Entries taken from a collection
★ ★ ★ ★

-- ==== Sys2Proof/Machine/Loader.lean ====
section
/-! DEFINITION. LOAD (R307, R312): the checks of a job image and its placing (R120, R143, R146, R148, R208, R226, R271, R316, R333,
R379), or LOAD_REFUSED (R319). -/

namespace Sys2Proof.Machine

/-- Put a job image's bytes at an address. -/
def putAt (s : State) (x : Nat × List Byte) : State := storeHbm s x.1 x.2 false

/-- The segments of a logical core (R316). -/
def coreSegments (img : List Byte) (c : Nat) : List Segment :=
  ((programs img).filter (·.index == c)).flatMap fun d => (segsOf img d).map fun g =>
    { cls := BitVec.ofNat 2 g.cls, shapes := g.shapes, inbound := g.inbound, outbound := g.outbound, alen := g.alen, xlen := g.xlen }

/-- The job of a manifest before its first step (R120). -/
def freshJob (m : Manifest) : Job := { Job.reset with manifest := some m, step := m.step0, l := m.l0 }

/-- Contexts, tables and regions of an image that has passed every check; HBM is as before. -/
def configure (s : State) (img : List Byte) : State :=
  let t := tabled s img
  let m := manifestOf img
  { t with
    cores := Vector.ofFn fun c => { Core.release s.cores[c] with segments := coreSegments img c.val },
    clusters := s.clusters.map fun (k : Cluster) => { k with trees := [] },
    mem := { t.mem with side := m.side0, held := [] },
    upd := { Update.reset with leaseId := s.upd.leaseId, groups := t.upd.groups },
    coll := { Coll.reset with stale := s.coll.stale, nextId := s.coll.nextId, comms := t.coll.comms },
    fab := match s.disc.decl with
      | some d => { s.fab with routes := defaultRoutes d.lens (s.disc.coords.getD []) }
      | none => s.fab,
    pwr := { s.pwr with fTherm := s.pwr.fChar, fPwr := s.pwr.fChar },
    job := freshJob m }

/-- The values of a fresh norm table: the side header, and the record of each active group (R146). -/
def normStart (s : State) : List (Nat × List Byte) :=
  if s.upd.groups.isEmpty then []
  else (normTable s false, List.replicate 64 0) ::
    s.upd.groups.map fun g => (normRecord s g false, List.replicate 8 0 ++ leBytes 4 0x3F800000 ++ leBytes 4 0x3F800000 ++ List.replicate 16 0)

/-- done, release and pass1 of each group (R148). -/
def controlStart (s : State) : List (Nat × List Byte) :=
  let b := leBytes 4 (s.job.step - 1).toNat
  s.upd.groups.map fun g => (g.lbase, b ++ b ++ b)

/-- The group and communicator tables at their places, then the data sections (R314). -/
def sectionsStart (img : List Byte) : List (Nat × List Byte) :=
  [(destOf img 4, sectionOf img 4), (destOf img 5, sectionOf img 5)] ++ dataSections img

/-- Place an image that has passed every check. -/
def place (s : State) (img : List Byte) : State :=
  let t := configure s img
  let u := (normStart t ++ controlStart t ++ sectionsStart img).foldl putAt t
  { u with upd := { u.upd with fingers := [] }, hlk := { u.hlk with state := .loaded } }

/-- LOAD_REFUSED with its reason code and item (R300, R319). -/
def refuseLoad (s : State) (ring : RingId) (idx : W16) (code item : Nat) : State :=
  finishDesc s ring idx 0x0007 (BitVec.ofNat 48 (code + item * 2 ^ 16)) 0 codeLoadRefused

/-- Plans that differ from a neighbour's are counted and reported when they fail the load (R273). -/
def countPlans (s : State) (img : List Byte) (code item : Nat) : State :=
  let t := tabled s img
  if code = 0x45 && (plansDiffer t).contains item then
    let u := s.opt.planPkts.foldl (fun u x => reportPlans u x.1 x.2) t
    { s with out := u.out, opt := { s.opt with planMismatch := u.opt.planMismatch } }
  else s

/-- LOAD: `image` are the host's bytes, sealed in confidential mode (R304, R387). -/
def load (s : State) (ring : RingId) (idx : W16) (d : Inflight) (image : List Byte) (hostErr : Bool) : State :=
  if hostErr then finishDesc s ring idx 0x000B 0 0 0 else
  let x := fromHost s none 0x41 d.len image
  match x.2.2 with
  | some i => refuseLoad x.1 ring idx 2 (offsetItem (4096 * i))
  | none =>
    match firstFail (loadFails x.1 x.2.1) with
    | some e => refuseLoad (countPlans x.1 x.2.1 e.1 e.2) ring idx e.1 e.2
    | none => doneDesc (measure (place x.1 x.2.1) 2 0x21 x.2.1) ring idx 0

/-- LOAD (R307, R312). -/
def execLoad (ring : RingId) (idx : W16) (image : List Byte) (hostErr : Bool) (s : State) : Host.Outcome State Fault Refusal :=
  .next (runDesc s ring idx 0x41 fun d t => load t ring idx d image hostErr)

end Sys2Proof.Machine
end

★ ★ ★ ★

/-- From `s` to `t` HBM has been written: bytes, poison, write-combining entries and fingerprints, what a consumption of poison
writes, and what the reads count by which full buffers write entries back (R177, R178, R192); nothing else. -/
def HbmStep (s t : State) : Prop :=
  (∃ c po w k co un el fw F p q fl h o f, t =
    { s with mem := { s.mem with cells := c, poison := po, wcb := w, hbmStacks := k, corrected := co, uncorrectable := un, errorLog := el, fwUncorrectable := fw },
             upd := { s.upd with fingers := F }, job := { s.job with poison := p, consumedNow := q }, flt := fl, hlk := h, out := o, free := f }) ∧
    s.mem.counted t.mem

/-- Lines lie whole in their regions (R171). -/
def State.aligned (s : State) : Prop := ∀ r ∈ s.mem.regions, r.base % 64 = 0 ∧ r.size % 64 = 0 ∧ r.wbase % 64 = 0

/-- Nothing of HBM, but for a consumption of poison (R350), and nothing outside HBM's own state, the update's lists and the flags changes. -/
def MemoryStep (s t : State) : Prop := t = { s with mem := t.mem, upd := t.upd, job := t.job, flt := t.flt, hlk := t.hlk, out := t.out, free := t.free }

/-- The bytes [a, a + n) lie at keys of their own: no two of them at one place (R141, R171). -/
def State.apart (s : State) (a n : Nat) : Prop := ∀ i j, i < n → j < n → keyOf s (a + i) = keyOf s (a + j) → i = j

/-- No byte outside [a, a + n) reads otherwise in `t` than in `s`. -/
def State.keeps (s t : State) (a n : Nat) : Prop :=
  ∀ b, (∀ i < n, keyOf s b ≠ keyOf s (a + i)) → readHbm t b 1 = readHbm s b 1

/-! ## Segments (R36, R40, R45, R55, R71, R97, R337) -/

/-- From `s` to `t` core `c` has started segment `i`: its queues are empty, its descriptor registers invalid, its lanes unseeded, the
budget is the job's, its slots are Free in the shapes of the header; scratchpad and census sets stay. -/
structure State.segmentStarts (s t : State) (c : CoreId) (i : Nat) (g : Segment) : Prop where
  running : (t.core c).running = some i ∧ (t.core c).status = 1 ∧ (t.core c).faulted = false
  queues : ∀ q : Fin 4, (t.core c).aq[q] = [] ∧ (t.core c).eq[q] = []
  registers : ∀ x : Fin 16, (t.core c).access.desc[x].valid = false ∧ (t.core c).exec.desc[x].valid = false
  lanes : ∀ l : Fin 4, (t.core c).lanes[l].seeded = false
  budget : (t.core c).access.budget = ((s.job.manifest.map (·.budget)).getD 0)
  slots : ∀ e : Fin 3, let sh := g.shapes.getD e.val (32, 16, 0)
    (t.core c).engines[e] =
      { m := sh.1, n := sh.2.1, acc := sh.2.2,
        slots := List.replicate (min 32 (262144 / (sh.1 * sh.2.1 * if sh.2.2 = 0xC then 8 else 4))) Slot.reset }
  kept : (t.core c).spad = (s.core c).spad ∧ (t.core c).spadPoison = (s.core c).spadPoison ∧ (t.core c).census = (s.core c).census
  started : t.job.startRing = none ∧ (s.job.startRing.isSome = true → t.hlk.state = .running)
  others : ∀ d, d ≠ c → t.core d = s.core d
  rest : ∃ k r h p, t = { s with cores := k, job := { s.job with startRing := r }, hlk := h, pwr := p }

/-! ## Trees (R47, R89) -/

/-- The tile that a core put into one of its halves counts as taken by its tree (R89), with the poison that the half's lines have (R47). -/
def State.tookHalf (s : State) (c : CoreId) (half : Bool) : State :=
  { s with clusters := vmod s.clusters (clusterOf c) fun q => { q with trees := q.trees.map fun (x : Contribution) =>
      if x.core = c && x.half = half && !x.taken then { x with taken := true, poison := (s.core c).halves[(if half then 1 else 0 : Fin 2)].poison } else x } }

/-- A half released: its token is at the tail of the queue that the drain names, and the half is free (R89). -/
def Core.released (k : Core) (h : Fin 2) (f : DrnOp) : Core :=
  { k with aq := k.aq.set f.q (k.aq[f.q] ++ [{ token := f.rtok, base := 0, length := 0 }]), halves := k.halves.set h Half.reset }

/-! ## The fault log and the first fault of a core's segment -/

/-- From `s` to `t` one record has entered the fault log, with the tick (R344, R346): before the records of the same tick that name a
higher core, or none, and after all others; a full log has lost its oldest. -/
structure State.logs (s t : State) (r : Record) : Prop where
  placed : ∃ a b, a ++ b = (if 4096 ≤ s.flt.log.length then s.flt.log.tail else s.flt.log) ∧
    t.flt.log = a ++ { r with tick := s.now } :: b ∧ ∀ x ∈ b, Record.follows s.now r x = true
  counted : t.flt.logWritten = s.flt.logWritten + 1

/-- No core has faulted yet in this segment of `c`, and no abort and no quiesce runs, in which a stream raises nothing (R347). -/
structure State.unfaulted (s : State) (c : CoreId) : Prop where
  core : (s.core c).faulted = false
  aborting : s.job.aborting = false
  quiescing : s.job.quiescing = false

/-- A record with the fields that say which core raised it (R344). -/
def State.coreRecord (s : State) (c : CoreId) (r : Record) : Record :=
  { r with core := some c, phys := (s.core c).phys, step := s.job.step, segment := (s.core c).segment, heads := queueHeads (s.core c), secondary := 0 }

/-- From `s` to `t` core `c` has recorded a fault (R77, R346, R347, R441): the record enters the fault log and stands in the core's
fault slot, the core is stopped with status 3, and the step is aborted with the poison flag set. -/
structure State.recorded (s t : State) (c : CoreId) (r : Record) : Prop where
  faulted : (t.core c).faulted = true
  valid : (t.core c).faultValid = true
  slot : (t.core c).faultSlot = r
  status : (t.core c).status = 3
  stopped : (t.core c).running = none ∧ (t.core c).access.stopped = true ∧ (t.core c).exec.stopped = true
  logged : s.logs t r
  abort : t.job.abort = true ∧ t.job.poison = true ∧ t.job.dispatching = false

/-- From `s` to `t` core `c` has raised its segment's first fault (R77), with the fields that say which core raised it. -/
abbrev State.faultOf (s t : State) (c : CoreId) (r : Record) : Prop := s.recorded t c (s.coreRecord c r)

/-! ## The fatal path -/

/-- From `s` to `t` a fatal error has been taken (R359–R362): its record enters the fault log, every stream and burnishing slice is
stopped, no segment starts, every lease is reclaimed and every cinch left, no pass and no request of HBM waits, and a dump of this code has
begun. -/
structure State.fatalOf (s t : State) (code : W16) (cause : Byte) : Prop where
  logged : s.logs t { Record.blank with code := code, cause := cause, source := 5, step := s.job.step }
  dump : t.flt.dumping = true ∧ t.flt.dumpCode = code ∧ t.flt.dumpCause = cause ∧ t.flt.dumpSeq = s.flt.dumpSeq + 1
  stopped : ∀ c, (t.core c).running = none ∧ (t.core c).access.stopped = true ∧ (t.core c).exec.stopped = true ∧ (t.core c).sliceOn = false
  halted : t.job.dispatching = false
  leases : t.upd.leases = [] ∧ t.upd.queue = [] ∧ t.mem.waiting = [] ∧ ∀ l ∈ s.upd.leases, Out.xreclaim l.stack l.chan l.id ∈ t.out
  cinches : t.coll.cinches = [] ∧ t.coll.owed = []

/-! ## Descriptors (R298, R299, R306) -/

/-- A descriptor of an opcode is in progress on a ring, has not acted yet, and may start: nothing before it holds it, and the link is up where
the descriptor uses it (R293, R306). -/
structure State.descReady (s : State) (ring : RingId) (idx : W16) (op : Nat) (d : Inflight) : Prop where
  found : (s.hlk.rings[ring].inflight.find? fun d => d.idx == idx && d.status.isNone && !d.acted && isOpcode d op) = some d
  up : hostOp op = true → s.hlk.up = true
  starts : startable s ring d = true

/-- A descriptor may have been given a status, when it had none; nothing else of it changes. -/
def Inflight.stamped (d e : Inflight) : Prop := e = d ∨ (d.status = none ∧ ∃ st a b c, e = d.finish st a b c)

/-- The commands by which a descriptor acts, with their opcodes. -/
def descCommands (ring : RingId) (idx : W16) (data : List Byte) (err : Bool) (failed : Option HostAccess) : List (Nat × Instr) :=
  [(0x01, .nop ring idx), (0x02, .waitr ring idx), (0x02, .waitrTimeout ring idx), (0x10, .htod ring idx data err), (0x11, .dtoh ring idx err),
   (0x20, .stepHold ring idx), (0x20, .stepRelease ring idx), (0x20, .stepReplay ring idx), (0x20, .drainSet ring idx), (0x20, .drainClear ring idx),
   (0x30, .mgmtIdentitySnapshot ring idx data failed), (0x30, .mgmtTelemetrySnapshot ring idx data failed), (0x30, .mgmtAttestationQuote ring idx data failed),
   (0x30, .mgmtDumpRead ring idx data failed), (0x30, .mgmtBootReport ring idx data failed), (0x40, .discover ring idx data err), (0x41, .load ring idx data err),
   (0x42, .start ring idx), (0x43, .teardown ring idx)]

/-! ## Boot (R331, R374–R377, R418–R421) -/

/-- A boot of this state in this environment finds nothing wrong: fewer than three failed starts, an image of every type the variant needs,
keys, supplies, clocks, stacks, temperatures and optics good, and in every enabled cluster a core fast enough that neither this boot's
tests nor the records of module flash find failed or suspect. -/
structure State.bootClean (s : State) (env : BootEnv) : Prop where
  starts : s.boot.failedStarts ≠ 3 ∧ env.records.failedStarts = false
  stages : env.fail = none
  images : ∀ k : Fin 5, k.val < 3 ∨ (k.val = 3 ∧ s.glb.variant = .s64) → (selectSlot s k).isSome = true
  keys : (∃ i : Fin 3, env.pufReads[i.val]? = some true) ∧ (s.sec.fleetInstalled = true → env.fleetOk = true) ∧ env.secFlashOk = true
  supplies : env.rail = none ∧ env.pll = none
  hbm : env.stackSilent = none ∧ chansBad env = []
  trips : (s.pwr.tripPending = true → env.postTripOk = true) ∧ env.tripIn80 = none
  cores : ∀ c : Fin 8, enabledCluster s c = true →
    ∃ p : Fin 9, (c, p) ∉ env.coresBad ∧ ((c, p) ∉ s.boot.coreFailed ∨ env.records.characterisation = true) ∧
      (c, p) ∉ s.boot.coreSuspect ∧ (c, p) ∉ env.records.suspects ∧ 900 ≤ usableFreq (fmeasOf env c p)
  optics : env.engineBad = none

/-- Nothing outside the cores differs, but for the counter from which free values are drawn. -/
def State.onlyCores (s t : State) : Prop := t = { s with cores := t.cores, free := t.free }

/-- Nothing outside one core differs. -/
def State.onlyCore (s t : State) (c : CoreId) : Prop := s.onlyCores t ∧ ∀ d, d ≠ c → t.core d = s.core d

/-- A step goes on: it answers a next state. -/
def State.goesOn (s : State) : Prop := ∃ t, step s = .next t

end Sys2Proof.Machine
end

★ ★ ★ ★

◆ **WHAT IS REQUIRED**: The answer must be a single number: how many lines in the data contain the string "running"?

◆ **ANSWER BELOW**: 4